The identification fidelity of our nanopore protein reader can be greatly increased by obtaining many independent re-readings of the same individual molecule with a succession of controlling helicases, eliminating the random errors that lead to inaccuracies in nanopore reads. At a very high concentration of helicase, on the order of 1 μM, the DNA in the pore nearly always had a second helicase queued up behind the one controlling its motion (Fig. 3A)(22). When the first helicase reached the linker at the end of the DNA section, it could no longer process the molecule and subsequently fell off. The DNA-peptide conjugate was then immediately pulled back into the nanopore such that the queued helicase, which was still bound to the DNA, took control as the new DNA-pulling enzyme. This ‘rewound’ the system and initiated a new and independent read of the peptide. The numbers of re-reads on the same single peptide can be very large: Fig. 3A shows an example of a raw data trace with 117 re-reads on a single peptide containing the G-substitution. This event was purposefully ended by the reversal of voltage to eject the DNA-peptide conjugate from the pore. We observed a typical rewinding distance of approximately 17 helicase steps, commensurate with a rewinding by a distance of ~17 amino acids, a number that is consistent with the ~9 DNA bases that are bound within the controlling helicase(17). Of the 117 re-reads in Fig. 3B, 45 re-reads stepped back far enough to provide a re-read of the variant site.

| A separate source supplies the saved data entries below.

/-- The register an offset falls on, in a list: its row, its low-half offset, and whether it is the high half. -/
def findIn (off : Nat) : List RegDesc → Option (RegDesc × Nat × Bool)
  | [] => none
  | d :: ds => match d.hit off with
    | some (lo, hi) => some (d, lo, hi)
    | none => findIn off ds

/-- The register of a block at an offset, the TM page's port window among them (R425, R47). -/
def findReg (k : PageKind) (off : Nat) : Option (RegDesc × Nat × Bool) :=
  if off < 0x100 then findIn off headerRegs
  else if k = .tm ∧ 0xA000 ≤ off then findIn off tmWindowRegs
  else findIn off (regsOf k)

/-- Base of the TM page's windows in the register store: one block of 65536 keys for each port (R425). -/
def tmKey (port off : Nat) : Nat := (1024 + port) * 65536 + off

/-- Reset value of the half of a register row that an offset falls on. -/
def RegDesc.resetHalf (d : RegDesc) (hi : Bool) : Word :=
  BitVec.ofNat 32 (if hi then d.reset / 0x100000000 else d.reset)

/-- Writable bits of the half of a register row that an offset falls on. -/
def RegDesc.maskHalf (d : RegDesc) (hi : Bool) : Word :=
  BitVec.ofNat 32 (if hi then d.mask / 0x100000000 else d.mask)

/-- PAGE_CTRL after reset: EN 1 on every page but INST, LOCK 1 on DEV (R48, R56, R430). -/
def pageCtrlReset : PageKind → Word
  | .dev => 5 | .inst _ => 0 | _ => 1

/-- Reset values that depend on the part, the unit or the index (R184, R374, R425, R534). -/
def resetSpecial (part : Part) (k : PageKind) (off : Nat) : Option Word :=
  if off = 0x00 then some (pageId k)
  else if off = 0x10 then some (pageCtrlReset k)
  else if off = 0x14 then some (if k = .dev then 0 else 0x40)
  else match k with
    | .dev =>
      if off = 0x8000 then some (Config.devPart part) else if off = 0x8008 then some (Config.devCaps part)
      else if off = 0x800C then some (Config.devLimits part) else none
    | .clk => if off = 0x100 ∧ part = .cf0512S then some 0x010F00FF else none
    | .hbm => if 0x200 ≤ off ∧ off < 0x240 then some (BitVec.ofNat 32 (hbmPortReset ((off - 0x200) / 4))) else none
    | .tm =>
      let base := (0x50 + Config.hbmStacks part - 2) * 0x40000000
      if off = 0x100 then some (BitVec.ofNat 32 base) else if off = 0x104 then some (BitVec.ofNat 32 (base / 0x100000000))
      else none
    | .clu _ _ =>
      if 0x200 ≤ off ∧ off < 0x300 then some (BitVec.ofNat 32 (0x400 + 4 * ((off % 0x20) / 4))) else none
    | _ => none

/-- The value an unwritten register holds: key of the register store to dword. -/
def regReset (part : Part) (key : Nat) : Word :=
  if 1024 * 65536 ≤ key then
    match findIn (key % 65536) tmWindowRegs with
    | some (d, _, hi) => d.resetHalf hi
    | none => 0
  else
    match pageKind part (key / 65536) with
    | none => 0
    | some k =>
      match resetSpecial part k (key % 65536) with
      | some v => v
      | none =>
        match findReg k (key % 65536) with
        | some (d, _, hi) => d.resetHalf hi
        | none => 0

end Sys2Proof.Machine
end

Fig. 3: Re-reading of a single peptide.

Fig. 3:

(A) Highly repetitive ion current signal corresponding to numerous re-reads of the same section of an individual peptide (in this case, the G-substituted variant). The expanded plot below shows a region that contains four rewinding events (red dashed lines), where the trace jumps back to level 52 ± 2 of the consensus displayed in Fig. 2A. (B) Re-reading is facilitated by helicase queueing, where (a) a second helicase binds behind the primary helicase that controls the DNA-peptide conjugate, re-reading starts when (b) the primary helicase dissociates, and (c) the secondary one becomes the primary helicase that drives a new round of reading. (C) By using information from multiple re-reads of the same peptide, the identification accuracy can be raised to very high levels of fidelity. These results indicate that with sufficient numbers of re-reads, random error can be eliminated and single-molecule error rate can be pushed lower than 1 in 106 even with poor single-pass accuracy. Inset is a logarithmic plot of the error rate = 1 - accuracy.

We observed significant improvement of the read accuracy with an increasing number of re-reads (Fig. 3C). To quantify the increase in the accuracy of the readings as a function of the number of re-readings, we randomly chose subsets of the 45 measured re-reads and computed the identification accuracy using N re-reads as the fraction of subsets containing N re-reads that yielded the correct consensus identification (Supplemental Text §8). Even when single reads were limited to as low as ~50% identification accuracy due to only partial coverage of the variant site, the re-reading method allowed single molecules to be identified at high levels of confidence. As the inset to Fig.3C shows, the error rate decreased with the number of re-reads, yielding an undetectably low error rate (< 1 in 106) when using more than ~30 re-reads of an individual peptide. Analysis on re-read traces from other variants yielded similar results (Fig. S10).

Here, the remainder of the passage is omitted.